> [THE PROBLEM] Could you set down the full listing, unchanged?

-------- DATA PROVIDED --------

/-- Packets of collectives that are for this device and not too old (R312, R313, R323, R324, R329, R339): a `READY` or a
`JOIN` reaches the collective it names, a `DATA` packet is acknowledged, counted as delivered and combined, a second copy is
acknowledged only, an `E2E_ACK` releases what it names, and a `STEP_ABORT` aborts the current attempt. -/
def Obligations.CollectivePacketsComplete : Prop :=
  ∀ (s : State) (k : FabPacket) (jn : Nat) (j : Job),
    isPairPacket k = false → k.dest.toNat = s.fab.fid → s.admits k = some (jn, j) →
    let heard := (s.sendPacket (packetAck k)).countLink true jn k.payload.length
    let t := heard.modJob jn fun j => { j with delivered := deliveryKey k :: j.delivered }
    (∀ w c, s.collFor jn j k = some (w, c) → le k.payload 0 4 = c.crc.toNat → k.pkind.toNat = pkREADY →
      exec (.ready k) s = .next ((((s.heard w c).modColl w.seq fun c =>
        { c with readyFrom := c.readyFrom ++ [k.src.toNat] }).pumpColl w.seq).flushColl w.seq |>.noteWait w.seq)) ∧
    (∀ w c, s.collFor jn j k = some (w, c) → le k.payload 0 4 = c.crc.toNat → k.pkind.toNat = pkJOIN →
      exec (.join k) s = .next ((((s.heard w c).modColl w.seq fun c =>
        { c with joinFrom := c.joinFrom ++ [k.src.toNat] }).flushColl w.seq).noteWait w.seq)) ∧
    (∀ w c v, j.delivered.contains (deliveryKey k) = false → t.collFor jn j k = some (w, c) → collViewOf t j w = some v →
      exec (.data k) s = .next (t.takeData w c v k)) ∧
    (j.delivered.contains (deliveryKey k) = true → exec (.data k) s = .next heard) ∧
    exec (.e2eAck k) s = .next (s.released k) ∧
    (k.step.toNat = j.step → k.attempt.toNat = j.attempt → j.aborted = false → exec (.stepAbort k) s = .next (s.abortAttempt jn))

/-- A packet whose acknowledgement is late is sent again on the current route (R312), a peer's silence ends its collective
(R338), and a peer that was late too often is lost, as is one without a route for `LOSS_MS`, to which time SCLK counts on (the model's
choice, log 152); with no policy that waits for a spare it is due at once, and else when
the spare is due (R436, R437). -/
def Obligations.PeerEventsComplete : Prop :=
  ∀ s : State,
    (∀ k, (s.fab.unacked.any fun e => e.1 == k) = true → s.fab.waiting.contains k = false →
      exec (.e2eAckTimeout k) s = .next (s.routeOut k)) ∧
    (∀ q w c, (s.recordLate q).work q = some w → w.coll = some c → c.started = true →
      exec (.peerTimeout q) s = .next ((s.recordLate q).breakColl w c St.intPeerLate)) ∧
    (∀ jn d j dev, jn < 4 → s.job jn = some j → j.mapping.devs[d]? = some dev → d ≠ j.mapping.self → j.lost.contains d = false →
      (j.late.any fun l => l.1 == d && decide (j.lossAttempts ≤ l.2.1)) = true → s.unreachable dev.fid = false →
      exec (.peerLost jn d) s = .next (s.setJob jn (some { j with
        lost := j.lost ++ [d], events := j.events ++ [s.sclk], lostAt := if j.peerState = 0 then s.sclk else j.lostAt,
        peerState := if j.peerState ≠ 0 then j.peerState else if j.policy = 0 then 2 else 1 }))) ∧
    (∀ jn d j dev t, jn < 4 → s.job jn = some j → j.mapping.devs[d]? = some dev → d ≠ j.mapping.self → j.lost.contains d = false →
      s.unreachable dev.fid = true → s.host.txHeld = [] →
      t = { s with sclk := max s.sclk (s.routeLostAt dev.fid + j.lossMs * msCycles) } →
      exec (.peerLost jn d) s = .next (t.setJob jn (some { j with
        lost := j.lost ++ [d], events := j.events ++ [t.sclk], lostAt := if j.peerState = 0 then t.sclk else j.lostAt,
        peerState := if j.peerState ≠ 0 then j.peerState else if j.policy = 0 then 2 else 1 }))) ∧
    (∀ jn j, jn < 4 → s.job jn = some j → j.policy = 2 → j.peerState = 1 →
      exec (.spareDue jn) s = .next (s.setJob jn (some { j with peerState := 2 })))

--------

> [EXPECTED OUTPUT]
/-- Packets of collectives that are for this device and not too old (R312, R313, R323, R324, R329, R339): a `READY` or a
`JOIN` reaches the collective it names, a `DATA` packet is acknowledged, counted as delivered and combined, a second copy is
acknowledged only, an `E2E_ACK` releases what it names, and a `STEP_ABORT` aborts the current attempt. -/
def Obligations.CollectivePacketsComplete : Prop :=
  ∀ (s : State) (k : FabPacket) (jn : Nat) (j : Job),
    isPairPacket k = false → k.dest.toNat = s.fab.fid → s.admits k = some (jn, j) →
    let heard := (s.sendPacket (packetAck k)).countLink true jn k.payload.length
    let t := heard.modJob jn fun j => { j with delivered := deliveryKey k :: j.delivered }
    (∀ w c, s.collFor jn j k = some (w, c) → le k.payload 0 4 = c.crc.toNat → k.pkind.toNat = pkREADY →
      exec (.ready k) s = .next ((((s.heard w c).modColl w.seq fun c =>
        { c with readyFrom := c.readyFrom ++ [k.src.toNat] }).pumpColl w.seq).flushColl w.seq |>.noteWait w.seq)) ∧
    (∀ w c, s.collFor jn j k = some (w, c) → le k.payload 0 4 = c.crc.toNat → k.pkind.toNat = pkJOIN →
      exec (.join k) s = .next ((((s.heard w c).modColl w.seq fun c =>
        { c with joinFrom := c.joinFrom ++ [k.src.toNat] }).flushColl w.seq).noteWait w.seq)) ∧
    (∀ w c v, j.delivered.contains (deliveryKey k) = false → t.collFor jn j k = some (w, c) → collViewOf t j w = some v →
      exec (.data k) s = .next (t.takeData w c v k)) ∧
    (j.delivered.contains (deliveryKey k) = true → exec (.data k) s = .next heard) ∧
    exec (.e2eAck k) s = .next (s.released k) ∧
    (k.step.toNat = j.step → k.attempt.toNat = j.attempt → j.aborted = false → exec (.stepAbort k) s = .next (s.abortAttempt jn))

/-- A packet whose acknowledgement is late is sent again on the current route (R312), a peer's silence ends its collective
(R338), and a peer that was late too often is lost, as is one without a route for `LOSS_MS`, to which time SCLK counts on (the model's
choice, log 152); with no policy that waits for a spare it is due at once, and else when
the spare is due (R436, R437). -/
def Obligations.PeerEventsComplete : Prop :=
  ∀ s : State,
    (∀ k, (s.fab.unacked.any fun e => e.1 == k) = true → s.fab.waiting.contains k = false →
      exec (.e2eAckTimeout k) s = .next (s.routeOut k)) ∧
    (∀ q w c, (s.recordLate q).work q = some w → w.coll = some c → c.started = true →
      exec (.peerTimeout q) s = .next ((s.recordLate q).breakColl w c St.intPeerLate)) ∧
    (∀ jn d j dev, jn < 4 → s.job jn = some j → j.mapping.devs[d]? = some dev → d ≠ j.mapping.self → j.lost.contains d = false →
      (j.late.any fun l => l.1 == d && decide (j.lossAttempts ≤ l.2.1)) = true → s.unreachable dev.fid = false →
      exec (.peerLost jn d) s = .next (s.setJob jn (some { j with
        lost := j.lost ++ [d], events := j.events ++ [s.sclk], lostAt := if j.peerState = 0 then s.sclk else j.lostAt,
        peerState := if j.peerState ≠ 0 then j.peerState else if j.policy = 0 then 2 else 1 }))) ∧
    (∀ jn d j dev t, jn < 4 → s.job jn = some j → j.mapping.devs[d]? = some dev → d ≠ j.mapping.self → j.lost.contains d = false →
      s.unreachable dev.fid = true → s.host.txHeld = [] →
      t = { s with sclk := max s.sclk (s.routeLostAt dev.fid + j.lossMs * msCycles) } →
      exec (.peerLost jn d) s = .next (t.setJob jn (some { j with
        lost := j.lost ++ [d], events := j.events ++ [t.sclk], lostAt := if j.peerState = 0 then t.sclk else j.lostAt,
        peerState := if j.peerState ≠ 0 then j.peerState else if j.policy = 0 then 2 else 1 }))) ∧
    (∀ jn j, jn < 4 → s.job jn = some j → j.policy = 2 → j.peerState = 1 →
      exec (.spareDue jn) s = .next (s.setJob jn (some { j with peerState := 2 })))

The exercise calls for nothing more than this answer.